If you haven’t heard of a gimbal before, it’s a device for shooting video, and it works by compensating for your movements while filming. It means you can easily shoot really steady footage, even while you’re holding the camera in your hand and walking alongside your subject. Clever software enables you to pan or track your subject, achieving smooth, fluid moves for professional quality results.
While Hollywood might rely on big rigs to achieve the effect, the Osmo Pocket condenses all that down into the smallest and simplest device you’ll find. Made by drone specialist DJI (which certainly knows its stuff when it comes to gimbals), this is its smallest 3-axis stabilised handheld camera ever. The specs speak for themselves. With its 1/2.3in sensor and an 80° field of view, it’s capable of shooting 4K video at 60fps and photos at 12Mp. Thanks to its diminutive size, rubberised grip and built-in mini touchscreen, it looks just as good in the flesh. Weighing a mere 116g, it easily fits in your pocket. With DJI Mimo, a dedicated accompanying app, you can edit your footage, adding filters, soundtracks and even watermarks quickly and easily.
And there’s more…
While the Osmo Pocket is great at smoothing out video, thanks to a raft of intelligent features it can do so much more than that. Draw a box around your subject and the ActiveTrack mode keeps the gimbal trained on it. The Selfie mode spins the gimbal’s camera around to face you and then automatically keeps you in the centre of the screen. At night time or in low-light situations, the DJI Osmo can light up the scene in front and, when it comes to shooting stills, it can take 2-3-second exposure shots while holding the camera in your hand – no tripod required. Panoramas couldn’t be easier, either.
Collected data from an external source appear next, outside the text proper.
-- ==== Sys2Proof/Machine/Plan.lean ====
section
/-! DEFINITION. Unit 0x07, motion planning (spec/10_motion_planning.md R258 to R285): the session, the checks, the start and the commit of
a step, the fallback and the plan record; and COMMAND_COMMIT. -/

namespace Sys2Proof.Machine

/-! ### PLAN_OPEN and PLAN_CLOSE (R259, R260) -/

/-- The checks of the parameter block, structure 1 (R259, R260). -/
def planParamChecks (r : BitVec 1024) : List Chk :=
  let s1 := 65536
  let g := fun off w => fld r (8 * off) w
  let v := fun off => f32 (g off 32)
  let mal := fun (bad : Bool) (o : Nat) => ({ bad := bad, st := stMalformed, off := s1 + o } : Chk)
  let above := fun off => mal (!(Num.zero.lt (v off))) off
  let within := fun off (hi : Num) => mal (!(geNum (v off) .zero && geNum hi (v off))) off
  let atLeast := fun off => mal (!(geNum (v off) .zero)) off
  [above 0x00, above 0x04, within 0x08 (v 0x00), within 0x0C (.ofInt 2), above 0x10, above 0x14, above 0x18,
   mal (!(geNum (v 0x1C) (v 0x18))) 0x1C, above 0x20, above 0x24, within 0x28 (.ofInt 5), within 0x2C (.ofInt 1), atLeast 0x30,
   atLeast 0x34, atLeast 0x38, mal (g 0x3C 16 < 1000 || 10000 < g 0x3C 16) 0x3C,
   mal (g 0x3E 16 ≠ 0 && g 0x3C 16 % (max 1 (g 0x3E 16)) ≠ 0) 0x3C, mal (g 0x3E 16 < 20 || 500 < g 0x3E 16) 0x3E,
   mal (g 0x40 8 < 1 || 254 < g 0x40 8) 0x40, { bad := g 0x41 8 = 0 || g 0x42 8 = 0, st := stEmpty }, mal (8 < g 0x42 8) 0x42,
   mal (g 0x43 8 / 2 ≠ 0) 0x43, mal (100 < g 0x44 8) 0x44, mal (g 0x45 472 ≠ 0) 0x45]

/-- The checks of PLAN_OPEN. -/
def planOpenChecks (x : Half) (c : Cmd) : List Chk :=
  let d := c.desc
  let pv := df d 0x20 64
  let pOk := pv < vaLimit && pv % 64 = 0 && x.mapped c.ctx pv 128
  [{ bad := !pOk, st := stMalformed, off := 0x20 }, dAddr d 0x28, dRsv d 0x34 608,
   { bad := x.sched.plan.isSome || x.opening (fun e => match e with
      | .plan _ => true
      | _ => false), st := stBusy, retry := some 10000 }] ++
  (if pOk then planParamChecks (BitVec.ofNat 1024 (x.vnat c.ctx pv 128)) else [])

/-- The session that a PLAN_OPEN asks for (R259). -/
def planSession (x : Half) (c : Cmd) : Plan :=
  { ctx := c.ctx, param := BitVec.ofNat 1024 (x.vnat c.ctx (df c.desc 0x20 64) 128), gridVa := df c.desc 0x28 64
    seed := BitVec.ofNat 32 (df c.desc 0x30 32) }

/-- The work of PLAN_OPEN. -/
def planOpenWork (x : Half) (c : Cmd) (_ : Option Nat) : Work :=
  { inst := 0x50, reads := [(df c.desc 0x20 64, 128)], det0 := Config.freeNat x.seed 32 % 2 ^ 32, atOnce := true
    eff := .plan (planSession x c) }

/-- PLAN_OPEN (R259). -/
def execPlanOpen (h : HalfId) (cmd : Nat) (s : State) : Host.Outcome State Fault Refusal :=
  .next (s.mod h (fun x => x.start cmd 7 0x01 (fun _ _ => true) planOpenChecks planOpenWork))

/-- The checks of PLAN_CLOSE. -/
def planCloseChecks (x : Half) (c : Cmd) : List Chk := ownerChecks (x.sched.plan.map (·.ctx)) c ++ [dRsv c.desc 0x20 768]

/-- The work of PLAN_CLOSE. -/
def planCloseWork (x : Half) (_ : Cmd) (_ : Option Nat) : Work :=
  { inst := 0x50, det0 := Config.freeNat x.seed 32 % 2 ^ 32, atOnce := true, eff := .planClose }

/-- PLAN_CLOSE (R258). -/
def execPlanClose (h : HalfId) (cmd : Nat) (s : State) : Host.Outcome State Fault Refusal :=
  .next (s.mod h (fun x => x.start cmd 7 0x02 (fun _ _ => true) planCloseChecks planCloseWork))

/-! ### PLAN_STEP: its start (R261 to R263) -/

/-- POINTS (R279). -/
def planPoints (p : Plan) (c : Cmd) : Nat := p.p 0x3C 16 / max 1 (df c.desc 0x46 16)

/-- Bytes of the grid that the session names, from its header (R249). -/
def planGridBytes (x : Half) (p : Plan) : Nat := gridBytes (x.vnat p.ctx (p.gridVa + 0x18) 2) (x.vnat p.ctx (p.gridVa + 0x1A) 2)

/-- The checks of PLAN_STEP (R261, R262, R284). -/
def planStepChecks (x : Half) (c : Cmd) : List Chk :=
  let d := c.desc
  let fused := df d 0x20 64
  let route := df d 0x28 64
  let n := df d 0x44 16
  let dt := df d 0x46 16
  let t0 := df d 0x38 64
  let mal := fun (bad : Bool) (o : Nat) => ({ bad := bad, st := stMalformed, off := o } : Chk)
  let fOk := x.mapped c.ctx fused 196736
  let rOk := route % 16 = 0 && x.mapped c.ctx route (16 * n)
  let tov := x.vnat c.ctx fused 8
  ownerChecks (x.sched.plan.map (·.ctx)) c ++
  [dAddr d 0x20, dAddr d 0x28, dAddr d 0x30, mal (route % 16 ≠ 0) 0x28, mal (df d 0x30 64 % 64 ≠ 0) 0x30,
   { bad := n = 0, st := stEmpty }, { bad := 1024 < n, st := stLimit, off := 0x44 }, mal (dt < 10 || 100 < dt) 0x46, dRsv d 0x48 448,
   mal (!fOk) (2 * 65536), mal (!x.mapped c.ctx route (16 * n)) (4 * 65536), mal (!x.writable c.ctx (df d 0x30 64) 8352) (5 * 65536),
   mal (x.sched.plan.any (fun p => !(x.mapped c.ctx p.gridVa 64 && x.mapped c.ctx p.gridVa (planGridBytes x p)))) (3 * 65536),
   mal (fOk && (t0 < tov || tov + 100000000 < t0)) 0x38,
   mal (fOk && x.sched.plan.any (fun p => p.lastTov.any (fun t => tov < t))) (2 * 65536),
   { bad := x.sched.plan.any (fun p => 256 * dt < p.p 0x3C 16 && dt ≠ 0), st := stLimit, off := 0x46 },
   { bad := dBudget d ≠ 0 && (dBudget d < 2000 || 100000 < dBudget d), st := stLimit, off := 0x0C }] ++
  (if rOk then (List.range (min n 1024)).flatMap (fun i =>
    [mal (x.vnat c.ctx (route + 16 * i + 12) 4 ≠ 0) (4 * 65536 + 16 * i + 12),
     mal (!geNum (f32 (x.vnat c.ctx (route + 16 * i + 8) 4)) .zero) (4 * 65536 + 16 * i + 8)]) else [])

/-- GRID_EPOCH of the session's grid. -/
def Half.gridEpoch (x : Half) (p : Plan) : Nat := x.vnat p.ctx p.gridVa 8

/-- The work of PLAN_STEP at its start: what it reads and reserves, and the working epoch (R263). -/
def planStepWork (x : Half) (c : Cmd) (_ : Option Nat) : Work :=
  match x.sched.plan with
  | none => {}
  | some p =>
    { inst := 0x50, foot := 8352, outs := [(df c.desc 0x30 64, 8352)], epoch0 := x.gridEpoch p
      reads := [(df c.desc 0x20 64, 196736), (df c.desc 0x28 64, 16 * df c.desc 0x44 16), (p.gridVa, planGridBytes x p)] }

/-- The inputs are consistent: the fused output's GRID_EPOCH is not newer than the grid's (R263). -/
def Half.inputsStable (x : Half) (p : Plan) (c : Cmd) : Bool := x.vnat c.ctx (df c.desc 0x20 64 + 8) 8 ≤ x.gridEpoch p

/-- The search of a step as prepared from what the half holds now (R263, R264, R273). -/
def Half.newSearch (x : Half) (p : Plan) (c : Cmd) : Search :=
  (x.world p c).begin (BitVec.ofNat 64 (x.gridEpoch p)) (df c.desc 0x38 64)

/-- A search as the session holds it between the start and the commit of a step. -/
def Plan.holds (p : Plan) (s : Search) : Plan := { p with tree := s.tree, queue := s.queue, run := some s.run }

/-- A step that has started searches under its first working epoch: the number of attempts until the world moves, or until its commit, is
free, since it is a matter of time (R267, R274, log 13). -/
def Half.beginSearch (before x : Half) (n : Nat) : Half :=
  match before.cmd n, x.cmd n, x.sched.plan with
  | some c0, some c, some p =>
    if c0.st = .waiting && c.st = .running && c.status = stOk && x.inputsStable p c then
      let s := Search.go (x.world p c) (fun tries _ => Config.freeNat x.seed 24 ≤ tries) searchFuel (x.newSearch p c)
      { x.took with sched := { x.sched with plan := some (p.holds s) } }
    else x
  | _, _, _ => x

/-- PLAN_STEP: its start; the record is made at its commit (R263, R274). -/
def execPlanStep (h : HalfId) (cmd : Nat) (s : State) : Host.Outcome State Fault Refusal :=
  .next (s.mod h (fun x => Half.beginSearch x (x.start cmd 7 0x10 (fun _ _ => true) planStepChecks planStepWork) cmd))

/-! ### PLAN_STEP: its commit (R274 to R279) -/

/-- SEARCH_US; 0 selects 12,000 µs (R261). -/
def searchUs (c : Cmd) : Nat := if df c.desc 0x40 32 = 0 then 12000 else df c.desc 0x40 32

/-- BUDGET_US − 1,000 µs have passed since the step started: the search limit is reached (R272). -/
def Half.searchLimit (x : Half) (c : Cmd) : Bool := x.since c.started ((budgetUs c - 1000) * 1000)

/-- The search stops by time: a candidate exists and SEARCH_US has elapsed, or the search limit is reached; after how many attempts is
free (R272). -/
def Half.searchHalt (x : Half) (c : Cmd) (tries : Nat) (have' : Bool) : Bool :=
  (have' && x.since c.started (searchUs c * 1000) && Config.freeNat (x.seed + 1) 24 ≤ tries) ||
    (x.searchLimit c && Config.freeNat (x.seed + 2) 24 ≤ tries)

/-- Rechecks the candidates in cost order against the world as it is: the first that passes is taken; one that collides is discarded and
the node of its branch before the hit is pushed back (R274). -/
def tryCands (k : World) : List PlanCand → Search → Option PlanCand × Search
  | [], s => (none, s)
  | c :: l, s => match k.firstHit (s.path k.p c.edges) 0 k.p.slices with
    | none => (some c, s)
    | some n =>
      let t := { s with run := { s.run with cands := s.run.cands.erase c } }
      match (s.branch c.node)[n / 10]? with
      | some m => tryCands k l (t.push (m.key, m.id))
      | none => tryCands k l t

/-- The search stops, its candidates are rechecked, and it resumes while none passes and it has not stopped for good (R274); the first
argument bounds the resumptions. -/
def Search.settle (k : World) (halt : Nat → Bool → Bool) : Nat → Search → Option PlanCand × Search
  | 0, s => (none, s)
  | n + 1, s =>
    let r := tryCands k (candOrder s.run.cands.length s.run.cands) s
    if r.1.isSome || r.2.queue = [] || halt r.2.run.tries false then r
    else Search.settle k halt n (Search.go k halt searchFuel r.2)

/-- The candidate that a step commits, and its search: under W the search ends first; once the epoch has advanced the candidates are
rechecked first (R272, R274). -/
def Half.decidePlan (x : Half) (p : Plan) (c : Cmd) : Option PlanCand × Search :=
  let k := x.world p c
  let s : Search := match p.run with
    | some r => { tree := p.tree, queue := p.queue, run := r }
    | none => x.newSearch p c
  let now := BitVec.ofNat 64 (x.gridEpoch p)
  let moved := s.run.w ≠ now
  let s := { s with run := { s.run with w := now, preds := k.objs.map (·.1) } }
  Search.settle k (x.searchHalt c) (searchFuel + 1) (if moved then s else Search.go k (x.searchHalt c) searchFuel s)

/-- The minimum-risk family that a fallback follows, with the time at which it starts and the spacing of its points in ms: the session's;
rebuilt from the plan copy where it was lost; before the first commit, that of the arc of the fused ego state at TOV (R275, R281). -/
def Half.familyOf (x : Half) (p : Plan) (c : Cmd) : List (List (BitVec 256)) × Nat × Nat :=
  let n := planPoints p c
  let dt := df c.desc 0x46 16
  if p.family ≠ [] then (p.family, p.famT0, p.famDt)
  else if p.copy ≠ [] then
    (p.newFamily (p.copy.map pointOf) (p.copyDt * 1000) p.copy.length (p.copyDt * 1000), p.copyT0, p.copyDt)
  else (p.newFamily [(x.world p c).egoAt 0] 0 n (dt * 1000), x.vnat c.ctx (df c.desc 0x20 64) 8, dt)

/-- The trajectory of a family member, re-timed to T0 along its path (R276). -/
def memberPath (fam : List (List (BitVec 256)) × Nat × Nat) (t0 i us : Nat) : PPoint :=
  pointAt ((fam.1[i]?.getD []).map pointOf) (fam.2.2 * 1000) ((t0 - fam.2.1) / 1000 + us)

/-- The fallback's member: the first that does not collide, else the one whose first hit is latest, the lower among equals, with that
hit (R276). -/
def fallbackMember (hit : Nat → Option Nat) : Nat × Option Nat :=
  match (List.range 16).find? (fun i => hit i = none) with
  | some i => (i, none)
  | none =>
    let at'' := fun i => (hit i).getD 0
    let i := ((List.range 16).find? (fun i => (List.range 16).all (fun j => at'' j ≤ at'' i))).getD 0
    (i, some (at'' i))

/-- Everything that a planning step commits (R272 to R280, R283): the working epoch is the grid's at the commit cycle; a step that
has a candidate commits it, one without ends with ST_TIMEOUT when the search limit has passed and its root is free, else with
ST_NO_PATH, and commits its fallback. -/
def Half.planOutputs (x : Half) (p : Plan) (c : Cmd) : Cmd :=
  let seed := x.seed
  let d := c.desc
  let fused := df d 0x20 64
  let tov := x.vnat c.ctx fused 8
  let t0 := df d 0x38 64
  let dt := df d 0x46 16
  let n := planPoints p c
  let k := x.world p c
  let (cand, s) := x.decidePlan p c
  let now := x.gridEpoch p
  let moved := now - c.epoch0
  let retries := if moved = 0 then 0 else 1 + Config.elemNat seed (sub 0 0) 16 % moved
  let rootHit := k.hits (fun us => (pointOf s.run.root).after us) 0
  let status := if rootHit then stNoPath else if cand.isSome then stOk
    else if x.searchLimit c && s.queue ≠ [] then stTimeout else stNoPath
  let ok := status = stOk
  let stale := !ok && 4 ≤ moved && Config.elemNat seed (sub 0 7) 1 % 2 = 1
  let fam := x.familyOf p c
  let fb := if stale then
      (Config.elemNat seed (sub 0 8) 4 % 16,
        if Config.elemNat seed (sub 0 1) 1 % 2 = 1 then some (Config.elemNat seed (sub 0 2) 16 % max 1 p.slices) else none)
    else fallbackMember (fun i => k.firstHit (memberPath fam t0 i) 0 p.slices)
  let f := if ok then s.path p ((cand.map (·.edges)).getD []) else memberPath fam t0 fb.1
  let collides := !ok && fb.2.isSome
  let w := if stale then c.epoch0 + 4 + Config.elemNat seed (sub 0 9) 64 % (moved - 3) else now
  let hitUs := if collides then (fb.2.getD 0) * p.sliceUs + Config.elemNat seed (sub 0 10) 32 % max 1 p.sliceUs else 0xFFFFFFFF
  let lost := x.vnat c.ctx (fused + 0x24) 1 = 2
  let flags := b2n (!ok) + 2 * b2n collides + 4 * b2n stale + 8 * b2n s.run.repaired + 16 * b2n lost
  let seq := p.planSeq + 1
  let pts := (List.range n).map (fun i => ({ f (i * dt * 1000) with us := i * dt * 1000 } : PPoint).code)
  let clear := ((List.range p.slices).map (k.clear f)).foldl Num.min (.inf false)
  let header : BitVec 1024 := pack 1024 [(0, 32, seq.toNat), (32, 16, status), (48, 16, flags), (64, 64, t0), (128, 64, tov), (192, 64, w),
    (256, 16, n), (272, 16, dt), (288, 8, if ok then 0xFF else fb.1), (296, 8, satNat 8 retries), (304, 16, satNat 16 s.run.drops),
    (320, 32, (k.total f).toNat), (352, 32, f32code clear), (384, 32, s.run.grown), (416, 32, s.run.freed),
    (448, 32, s.run.pruned), (480, 32, hitUs)]
  let bytes := leBytes 128 header.toNat ++ pts.flatMap (fun q => leBytes 32 q.toNat) ++ leBytes 4 seq.toNat ++ List.replicate 28 0
  let next := if ok then (p.newFamily (pts.map pointOf) (dt * 1000) n (dt * 1000), t0, dt)
    else if p.family = [] && p.copy = [] then ([], 0, 0) else fam
  { c with
    writes := placeBytes (df d 0x30 64) bytes, status := status
    det0 := BitVec.ofNat 64 (Config.freeNat (seed + 3) 32 % 2 ^ 32 + satNat 16 s.run.grown * 2 ^ 32 + satNat 8 retries * 2 ^ 48)
    det1 := BitVec.ofNat 32 (satNat 16 s.run.drops * 65536 + flags)
    eff := .plan { p with
      planSeq := seq, lastTov := some tov, copyT0 := t0, copyDt := dt, copy := pts, family := next.1, famT0 := next.2.1, famDt := next.2.2
      tree := s.tree, queue := s.queue, run := none } }

/-! ### COMMAND_COMMIT -/

/-- The commit of a planning step, made in the cycle in which its POST_OP can be taken; while its inputs are not consistent the engine reads
them again (R263, R274, R280). -/
def Half.planCommit (x : Half) (c : Cmd) : Half :=
  match x.sched.plan with
  | some p => if x.postOk c && x.inputsStable p c then ((x.took.took.took.took.modCmd c.id (fun _ => x.planOutputs p c)).tryCommit c.id).settle else x
  | none => x

/-- COMMAND_COMMIT (spec/04_tensor_engines.md R109, spec/08 R228): a command whose pages are being moved waits (spec/12 R331). -/
def execCommandCommit (h : HalfId) (cmd : Nat) (s : State) : Host.Outcome State Fault Refusal :=
  .next (s.mod h (fun x =>
    match x.cmd cmd with
    | none => x
    | some c =>
      if !x.alive || x.inMove c || c.st ≠ .running then x
      else if (x.batch cmd).isSome then x.batchCommit cmd stOk
      else if dUnit c.desc = 7 && dOp c.desc = 0x10 && c.status ≠ stEmpty then x.planCommit c
      else (x.refetch c).commitStarted cmd))

end Sys2Proof.Machine
end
On top of all that, you have different recording types. Besides straightforward video, you can shoot slow motion video at 120fps (although not in 4K), time lapse, and even motion lapse video. Motion lapse is a time lapse movie combined with preset movements of the gimbal during filming.
The Pro mode enables you to manually adjust exposure settings. You can also save stills in RAW format, while a promised future app update will add the ability to save videos in D-Cinelike format. Both are ideal for post processing when you want to bring out extra detail.
With the DJI Mimo app, you have editing tools and templates at hand to easily manipulate your footage. There’s also a Story mode that automatically splices together video you’ve shot through the day and adds its own clever transition effects.
When it comes to battery life, DJI claims you have around two hours of use when recording 4K video at 60fps – lower resolutions might give you more than this. A full recharge takes about an hour. As the battery can’t be removed, this means you’d need to consider a separate charger if you’re on the move and need it for a day’s worth of shooting.
Increasing its potential
The Osmo Pocket comes with smartphone adapters so you can connect it to any mobile with a USB-C or Lightning connector. A range of accessories enables you to expand its potential still further. A wireless module adds Bluetooth and wi-fi connectivity so you no longer need to have DJI Osmo plugged directly into your phone (ideal for time lapse video), while the accessory mount kit enables you to make your Osmo Pocket compatible with other action camera accessories. There’s even an ND filter set on the way, giving you greater control over exposure times and the amount of light hitting the camera’s sensor.
The Osmo Pocket packs a big punch. With so much gimbal tech squeezed into its tiny profile (just 121.9mm x 28.6mm x 36.9mm) it’s like a tiny DJI Osmo Mobile 2, except it comes with its own camera so it doesn’t have to be attached to your mobile – your phone merely acts as a bigger viewfinder. If you don’t want to use it, there’s a 1in touchscreen on the rear so you can frame your shots that way.
As GoPro’s new Hero 7 also comes with image stabilisation, it inevitably invites comparison with the DJI Osmo Pocket. The Osmo is a true gimbal offering image stabilisation that doesn’t require cropping your shots to achieve it. In tests, the quality and sharpness of the footage you get from the Osmo Pocket is superior to the Hero. However, although it’s very well built, the Osmo Pocket is unlikely to be as durable as the GoPro, and certainly won’t be going underwater just yet (although DJI is promising an underwater housing in the future).
As a tool for vloggers, the DJI Osmo Pocket is the perfect phone gimbal and couldn’t be better suited to the job. It’s undoubtedly the easiest way to record stabilised 4K video. But even if you’re just shooting stills, it opens up a ton of new creative possibilities. And with DJI’s track record in creating class-leading gimbals and miniature camera technology, you know you’re in safe hands.